-- ==== Sys2Proof/Machine/System.lean ====
section
/-! DEFINITION. Group 0x3F, system instructions (14 R326 to R332), and the decoding faults (03 R35, 04 R65). -/

namespace Sys2Proof.Machine

/-- A word with a decoding fault traps for every thread that reached it (R35). -/
def execUnassignedEncoding (w : IWord) (s : State) : Out :=
  let t := { s with cur := { s.cur with word := w } }
  match decodeCur t with
  | .error e => .next (trapNow t (decCause e) 0 t.cur.members)
  | .ok _ => .next s

/-- TRAP raises SOFTWARE for the lanes whose guard is true (R328). -/
def execTrap (k : Ctl) (_code : Word) (s : State) : Out :=
  let act := actives k s
  if act.isEmpty then .next (advance s)
  else .next (takeTrap s s.cur.g { cause := 0x20, lanes := act, rsm := true, pc := s.cur.pc, word := s.cur.word, frm := s.cur.formed })

/-! ### RTE (R316) -/

/-- Whether the word at an offset of the trapped kernel is INV. -/
def invAt (s : State) (g pc : Nat) : Bool :=
  match decode (BitVec.ofNat 96 (ofBytes ((s.sysRead (s.group g).ctx ((s.group g).code.toNat + pc) 12).getD []))) with
  | .ok i => isInv i
  | .error _ => false

/-- RTE for one home wave, and the log entry that its frame names: skipped lanes leave it, and it is free once no lane of it is
still parked (log 85). -/
def rteWave (s : State) (w : Nat) : Out :=
  let g := s.cur.g
  let mask := (s.wave g w).frMask
  match returnWave s g w (invAt s g) with
  | (t, none) => .next t
  | (t, some (e, true)) => .next (leaveEntry t g w e (lanesOf mask))
  | (t, some (e, false)) => redoFromLog t g w e mask

def rteAll : List Nat → State → Out
  | [], s => .next s
  | w :: ws, s =>
    match rteWave s w with
    | .next t => rteAll ws t
    | r => r

def execRte (k : Ctl) (s : State) : Out :=
  let act := actives k s
  let low := act.filter fun m => !(s.wave s.cur.g m.2).handler
  if !low.isEmpty then .next (trapNow s 3 0 low)
  else if act.isEmpty then .next (advance s)
  else rteAll (wavesOf act) (advance s)

/-! ### System registers (R327) -/

/-- The error ring's consumer index moves: records behind it are retired, streams recover by their records, and records
that were held are written (R289, R317). -/
def flushHeld : Nat → State → Nat → State
  | 0, s, _ => s
  | n + 1, s, ctx =>
    let c := s.ctx ctx
    match c.errHeld with
    | (rcd, rep) :: rest =>
      if (c.errHead - c.errTail).toNat < 2 ^ c.errSize then
        flushHeld n (putErr (s.modCtx ctx fun c => { c with errHeld := rest }) ctx rcd rep) ctx
      else s
    | [] => s

/-- Streams whose machine-check record is retired recover. -/
def recoverStreams (s : State) (ctx : Nat) : State :=
  let c := s.ctx ctx
  let gone := c.machineChecks.filter fun r => (BitVec.ofNat 32 r.1 - c.errTail).toNat ≥ 2 ^ 31
  let s1 := s.modCtx ctx fun c => { c with machineChecks := c.machineChecks.filter fun r => !gone.contains r }
  gone.foldl (fun s r =>
    s.modWave r.2.1 r.2.2.1 fun v =>
      let one (x : Dest × Stream) : Dest × Stream := if x.1 = r.2.2.2 then (x.1, recovered s r.2.1 r.2.2.1 x.1 x.2) else x
      { v with streams := v.streams.map one }) s1

def setErrTail (s : State) (ctx : Nat) (v : Word) : State :=
  let s1 := s.modCtx ctx fun c => { c with errTail := v }
  let s2 := recoverStreams s1 ctx
  flushHeld ((s2.ctx ctx).errHeld.length) s2 ctx

/-- Whether a core is lent, and whether a context is a guaranteed tenant there. -/
def borrowed (s : State) (core : Nat) : Bool := (s.core core).lentTo.isSome
def tenantHere (s : State) (ctx core : Nat) : Bool :=
  (s.ctx ctx).guaranteed && !borrowed s core &&
    (let p := mgetD s.parts (s.ctx ctx).part {}; p.cores.contains core || p.margin.contains core)

/-- The value of a system register for a home wave (Table 14-12). -/
def sysReg (s : State) (g w : Nat) (r : Nat) : DWord :=
  let x := s.group g
  let c := s.ctx x.ctx
  match r with
  | 0 => BitVec.ofNat 64 (slotVa s g w)
  | 1 => BitVec.ofNat 64 (x.ctx + c.part * 2 ^ 16)
  | 2 => if (s.wave g w).handler then 1 else 0
  | 3 => BitVec.ofNat 64 (saveVa s g)
  | 4 => (s.wave g w).hstep.zeroExtend 64
  | 5 => c.errTail.zeroExtend 64
  | 6 => c.errHead.zeroExtend 64
  | 7 => BitVec.ofNat 64 (saveVa s g + 8)
  | 8 => BitVec.ofNat 64 ((mgetD (s.core x.core).slices x.ctx s.ns - s.ns) / 1000)
  | _ => BitVec.ofNat 64 ((borrowed s x.core).toNat + (tenantHere s x.ctx x.core).toNat * 2)

/-- Registers that only the handler reads. -/
def handlerRead (r : Nat) : Bool := r == 0 || r == 3 || r == 4 || r == 5 || r == 9

def execSrd (k : Ctl) (a : Opnd) (reg : BitVec 10) (s : State) : Out :=
  let g := s.cur.g
  let act := actives k s
  let low := act.filter fun m => handlerRead reg.toNat && !(s.wave g m.2).handler
  if !low.isEmpty then .next (trapNow s 3 0 low)
  else .next ((wavesOf act).foldl (fun t w => wrDst64 t 0 (0, w) a (sysReg s g w reg.toNat)) (advance s))

def execSwr (k : Ctl) (b : Opnd) (reg : BitVec 10) (s : State) : Out :=
  let g := s.cur.g
  let act := actives k s
  if reg.toNat ≠ 4 ∧ reg.toNat ≠ 5 then .next (if act.isEmpty then advance s else trapNow s 3 0 act)
  else
    .next ((wavesOf act).foldl (fun t w =>
      let v := src64 s (leadOf act w) b
      if reg.toNat = 4 then t.modWave g w fun x => { x with hstep := v.truncate 32 } else setErrTail t s.cg.ctx (v.truncate 32)) (advance s))

/-! ### TLBINV, NTINV (R330, R331) -/

/-- The issuing threads of a home wave wait for operations, where there are any. -/
def holdWave (s t : State) (w : Nat) (ids : List Nat) : State :=
  if ids.isEmpty then t else (s.cur.members.filter fun m => m.2 == w).foldl (fun t m => holdAt t m (.allOps ids)) t

def execTlbinv (k : Ctl) (b c : Opnd) (va : Bool) (s : State) : Out :=
  let act := actives k s
  let ctx := s.cg.ctx
  .next ((wavesOf act).foldl (fun t w =>
    let m := leadOf act w
    let at_ := (src64 s m b).toNat
    let len := if va then some (4096 * (src s m c).toNat) else none
    let d := dropTlb t ctx at_ len
    holdWave s (if (s.ctx ctx).nest && len != some 0 then bumpS2 d else d) w (accessesIn s ctx at_ len)) (advance s))

/-- The context in whose name space a sender's references are looked up (08 R177, R179). -/
def spaceOfSender (s : State) (x : Sender) : Option Nat :=
  match x with
  | .thread g _ _ => some (s.group g).ctx
  | .hart h => (mgetD s.harts h {}).bound
  | .port fn _ => (mgetD s.vfs fn {}).ctx
  | .arm g _ _ _ => some (s.group g).ctx

/-- Whether the lookup of an operation used entries of a context, or that of one group: its reference's, or its alias's target. -/
def NameOp.used (s : State) (ctx : Nat) (one : Option Nat) (o : NameOp) : Bool :=
  let num (n : Nat) : Bool := one.all (· == n)
  (spaceOfSender s o.sender == some ctx && num (refNum o.ref)) ||
    (match o.target with | some (.group c n _ _) => c == ctx && num n | _ => false)

/-- Name operations translated through entries of a context, or that of one group, that are neither delivered nor queued. -/
def namesOf (s : State) (ctx : Nat) (one : Option Nat) : List Nat :=
  (s.nameOps.filter fun o => !o.written && o.used s ctx one).map (·.id)

/-- Drop name TLB entries of a context: all, or those of one group. -/
def dropNames (s : State) (ctx : Nat) (one : Option Nat) : State :=
  { s with dies := s.dies.map fun (d : Nat × Die) =>
      (d.1, { d.2 with names := d.2.names.filter fun e =>
        !(e.1 / 2 ^ 36 == ctx && (match one with | none => true | some n => e.1 % 2 ^ 36 == n)) }) }

def execNtinv (k : Ctl) (b : Opnd) (one : Bool) (s : State) : Out :=
  let act := actives k s
  let ctx := s.cg.ctx
  .next ((wavesOf act).foldl (fun t w =>
    let num := if one then some (refNum (src64 s (leadOf act w) b)) else none
    holdWave s (dropNames t ctx num) w (namesOf s ctx num)) (advance s))

/-! ### SVC (R329) -/

/-- The record of a service request. -/
def svcRecord (s : State) (g w : Nat) (code : Word) (v : DWord) : List Byte :=
  let x := s.group g
  toBytes 4 code.toNat ++ toBytes 2 x.ctx ++ toBytes 2 w ++ toBytes 8 (groupRef x) ++ toBytes 8 (codeBase s g w + s.cur.pc) ++ toBytes 8 v.toNat

/-- One home wave's request: it waits for room and for its earlier accesses, then its record stands in the ring. -/
def svcWave (s t : State) (w : Nat) (ms : List (Nat × Nat)) (a : Opnd) (lead : Nat × Nat) (code : Word) : State :=
  let g := s.cur.g
  let c := t.ctx s.cg.ctx
  if ms.all fun m => svcReady t g w m.1 then
    let idx := c.svcHead
    let dst := match a with | .s n => n.toNat | _ => 0
    let t1 := t.sysWrite s.cg.ctx (c.svcBase.toNat + 32 * (idx.toNat % 2 ^ c.svcSize)) (svcRecord s g w code (src64 s lead a))
    let t2 := t1.modCtx s.cg.ctx fun c => { c with svcHead := c.svcHead + 1, svcWait := c.svcWait ++ [(g, w, dst, idx.toNat)] }
    ms.foldl (fun t m => holdAt t m (.svc idx.toNat)) t2
  else ms.foldl (fun t m => holdAt t m .svcRoom) t

def execSvc (k : Ctl) (a : Opnd) (code : Word) (s : State) : Out :=
  let act := actives k s
  let c := s.ctx s.cg.ctx
  if act.isEmpty then .next (advance s)
  else if c.svcBase = 0 then
    let ms := s.cur.members.filter fun m => (wavesOf act).contains m.2
    .next (takeTrap s s.cur.g { cause := 0x20, sub := 2, lanes := ms, rsm := true, pc := s.cur.pc, word := s.cur.word, frm := s.cur.formed })
  else
    .next ((wavesOf act).foldl (fun t w => svcWave s t w (s.cur.members.filter fun m => m.2 == w) a (leadOf act w) code) (advance s))

/-! ### DBGHALT (R332) -/

def execDbghalt (k : Ctl) (s : State) : Out :=
  let act := actives k s
  let t := advance s
  let ctx := s.cg.ctx
  if act.isEmpty then .next t
  else if (s.ctx ctx).debug then .next (haltGroup t s.cur.g)
  else .next (ctxErr (haltCtx t ctx) ctx 0x0105 0 0 s.cur.pc 0 0 (groupRef s.cg))

end Sys2Proof.Machine
end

..............................

Above are the records; print exactly the lines from the line with "def execRte (k" to the line with "registers (R327) -/", including both, and nothing else.

■ **YOUR RESPONSE**
def execRte (k : Ctl) (s : State) : Out :=
  let act := actives k s
  let low := act.filter fun m => !(s.wave s.cur.g m.2).handler
  if !low.isEmpty then .next (trapNow s 3 0 low)
  else if act.isEmpty then .next (advance s)
  else rteAll (wavesOf act) (advance s)

/-! ### System registers (R327) -/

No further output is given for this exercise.